One further point: I know there are people who are afraid that without corporate welfare supporting literary authors, we will lose their voices. This is likely true, but this means the decision to support them is not a business decision. It is an emotional decision. It is a decision that runs counter to the evidence of spreadsheets. It is a decision to be a patron of the arts. I understand it, and even think it’s noble. If economic realities make such largesse no longer feasible, however, I understand why it goes by the wayside.

No author is owed a living. We’re not entitled to do what we’re doing and get supported because of it. It’s a business. If I can’t turn a profit at writing, the IRS will label my business a hobby and I won’t be able to deduct expenses. We all know it’s a business, and the object of business is to make a profit. If a writer can’t do that, then he needs to look for another job to support his hobby until he can make a profit at it.

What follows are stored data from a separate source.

-- ==== Sys2Proof/Machine/PushPop.lean ====
section
/-! DEFINITION. Push and Pop (R139 to R141): `op0` holds S, the stack pointer read in Load. -/

namespace Sys2Proof.Machine

/-- The bytes a Push stores: `be_8` of each register of the mask, ascending (R139, R140). -/
def pushBytes (e : Env) (c : Context) (mask : BitVec 16) : List Byte :=
  (maskRegs mask).flatMap fun r => bytes8 (c.read e r)

/-- The number of registers a mask names (R139). -/
def maskCount (mask : BitVec 16) : Nat := (maskRegs mask).length

/-- The registers of a Pop loaded from the transfer's bytes, in order (R141). They are R16 to R31: never refused. -/
def popRegs : List Reg → List Byte → Context → Context
  | [], _, c => c
  | r :: rs, bytes, c => popRegs rs (bytes.drop 8) (c.hwWrite r (be8 (bytes.take 8)))

/-- The phases of Push (R140). -/
def pushPhase (mask : BitVec 16) (p : Phase) (e : Env) (c : Context) (f : InFlight) : Except Fault PhaseOut :=
  let n := maskCount mask
  match p with
  | .load => .ok (.just (c.put { f with op0 := c.sp, buf := pushBytes e c mask, success := false }))
  | .execute =>
    if n = 0 then .ok (.just (c.put { f with success := true }))
    else justly (checkedAccess e .write f.op0.toNat (8 * n) (pushError e c f.op0 n) c f)
  | .format => if n = 0 then .ok (.just c) else justly (accessFormat e .write f.op0.toNat (8 * n) c f)
  | .store => .ok (.just (c.setSp (f.op0 + BitVec.ofNat 64 (8 * n))))
  | .retire => retireAdvance c

/-- The phases of Pop (R141). -/
def popPhase (mask : BitVec 16) (p : Phase) (e : Env) (c : Context) (f : InFlight) : Except Fault PhaseOut :=
  let n := maskCount mask
  match p with
  | .load => .ok (.just (c.put { f with op0 := c.sp, success := false }))
  | .execute =>
    if n = 0 then .ok (.just (c.put { f with success := true }))
    else justly (checkedAccess e .read (popAddr f.op0 n) (8 * n) (popError e c f.op0 n) c f)
  | .format => if n = 0 then .ok (.just c) else justly (accessFormat e .read (popAddr f.op0 n) (8 * n) c f)
  | .store => .ok (.just ((popRegs (maskRegs mask) f.buf c).setSp (f.op0 - BitVec.ofNat 64 (8 * n))))
  | .retire => retireAdvance c

end Sys2Proof.Machine
end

And there are lots of talented writers who have had to make that very decision—find a job until the economy picks up so they can go back to working as a writer full-time.

Heck, I track job offers all the time. I’m grateful that I have friends who own restaurants who might need a busboy. (I’d rather be a snooty wine-steward. I practice a diffident, upper crust accent for that job all the time.) I am very aware that if my work doesn’t entertain, if it doesn’t deliver what readers want, it’s time to move on.

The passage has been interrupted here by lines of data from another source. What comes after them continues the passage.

-- ==== Sys2Proof/Machine/Host.lean ====
section
/-! DEFINITION. The host interface (R175, R176, R179), and how a test places one instruction to run. -/

namespace Sys2Proof.Machine

/-- The cells with the bytes of an image written from an address on. DESIGN CHOICE (log entry 12): bytes at or past
`MemorySize` are left out, because Memory has none there (R39, R70); the spec says nothing of a host write that names one. -/
def loadImage (cfg : Config) (cells : List Host.Cell) (a : Nat) (image : List Byte) : List Host.Cell :=
  writeLanes cells a (readBus (image.take (cfg.memorySize - a)))

/-- Write bytes of the memory image (R49, R175): only before the first Processor clock; later the call does nothing.
DESIGN CHOICE (log entry 12): of a write that passes `MemorySize` the bytes inside Memory are written and the others, which
do not exist (R39, R70), are left out. -/
def State.hostWrite (s : State) (a : Nat) (bytes : List Byte) : State :=
  if s.cycle = 0 then { s with memory := { s.memory with cells := loadImage s.cfg s.memory.cells a bytes } } else s

/-- The host's `Signal(id)` (R161, R179). -/
def State.hostSignal (s : State) (id : Nat) : Except Fault State := s.signal id

/-- The host's `Clock()` (R179). -/
def State.hostClock (s : State) : Except Fault State := processorClock s

/-- `HasHalted()` (R179). -/
def State.hasHalted (s : State) : Bool := s.halted

/-- The cycle count (R179). -/
def State.cycleCount (s : State) : Nat := s.cycle

/-- The boot of R176 and R179: construct, load the image at an address, `Signal(0)`. -/
def State.boot (cfg : Config) (a : Nat) (image : List Byte) : Except Fault State :=
  ((State.construct cfg).hostWrite a image).hostSignal 0

/-- The line of a cache that holds address `a`, filled with Memory's bytes, valid and clean. -/
def State.lineFromMemory (s : State) (g : CacheConfig) (a : Nat) : Line where
  tag := tagOf g a
  lanes := readBus (readBytes s.memory.cells (lineAddr g a) g.lineWidth)

/-- A Context about to fetch: awake, with no instruction, interrupt or fetch in the way, PL raised to `limit` in normal
mode so that the fetch address lies in the program region, its L1I idle and holding `ln` as line `j`. -/
def Context.readyToFetch (c : Context) (limit : Word) (j : Nat) (ln : Line) : Context :=
  let c := if c.interrupted then c else c.hwWrite 6 limit
  { c with
      asleep := false
      signalled := c.signalled && c.interrupted
      pending := none
      opcode := none
      instruction := none
      isRetrying := false
      fetchIssued := false
      l1i := { c.l1i with
        port := { c.l1i.port with busy := false, free := true }
        lp := .idle
        fill := none
        lines := c.l1i.lines.set j ln } }

/-- `s` with the word `w` where the next step fetches: its four bytes in Memory at the fetch address of the Context at the
cursor of Core 0, the L1I line of that address filled from Memory, and that Context ready to fetch. It stands for what the
host and the boot do before a program's instruction runs: the memory image, `Signal(0)`, and the fetch that brings the line
into the L1I (log entry 1). -/
def State.placeWord (s : State) (w : InstrWord) : State :=
  let j := s.core0.next
  let a := fetchAddress (s.ctx 0 j)
  let s1 := { s with halted := false,
                     memory := { s.memory with cells := loadImage s.cfg s.memory.cells a (bytesOfWord w) } }
  let g := s.cfg.l1i
  s1.setCtx 0 j
    ((s1.ctx 0 j).readyToFetch (BitVec.ofNat 64 (min s.cfg.memorySize (2 ^ 64 - 1))) (indexOf g a) (s1.lineFromMemory g a))

end Sys2Proof.Machine
end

This is why initiatives like my 10,000 Talion: Revenant ebook sales challenge are important. The marketplace is changing, and authors need to adapt. Right now we’re sold roughly 525 copies, or 5% of the goal. I know that amount will pick up as we head into the holiday season. Folks who get ebook readers will need to fill them with books, so why not Talion: Revenant? As readers spread the word about the challenge and more readers decide they want a sequel, we’ll get to the total. This is means that you all become patrons of the arts and that me, by managing my business resources, will have the money necessary to make the project work.

This simple fact is this: Vertically Integrated Publishing means that authors and readers can work together directly—with no middlemen running interference—to make sure we each get what we want. Readers get entertaining work at a lower price; authors get more money and the sort of immediate feedback that lets them shape their career according to reader input, not the best guess of an editorial board about what will be hot eighteen months down the line.

If an author’s getting pinched—literary or otherwise—it’s only because he’s letting himself get pinched.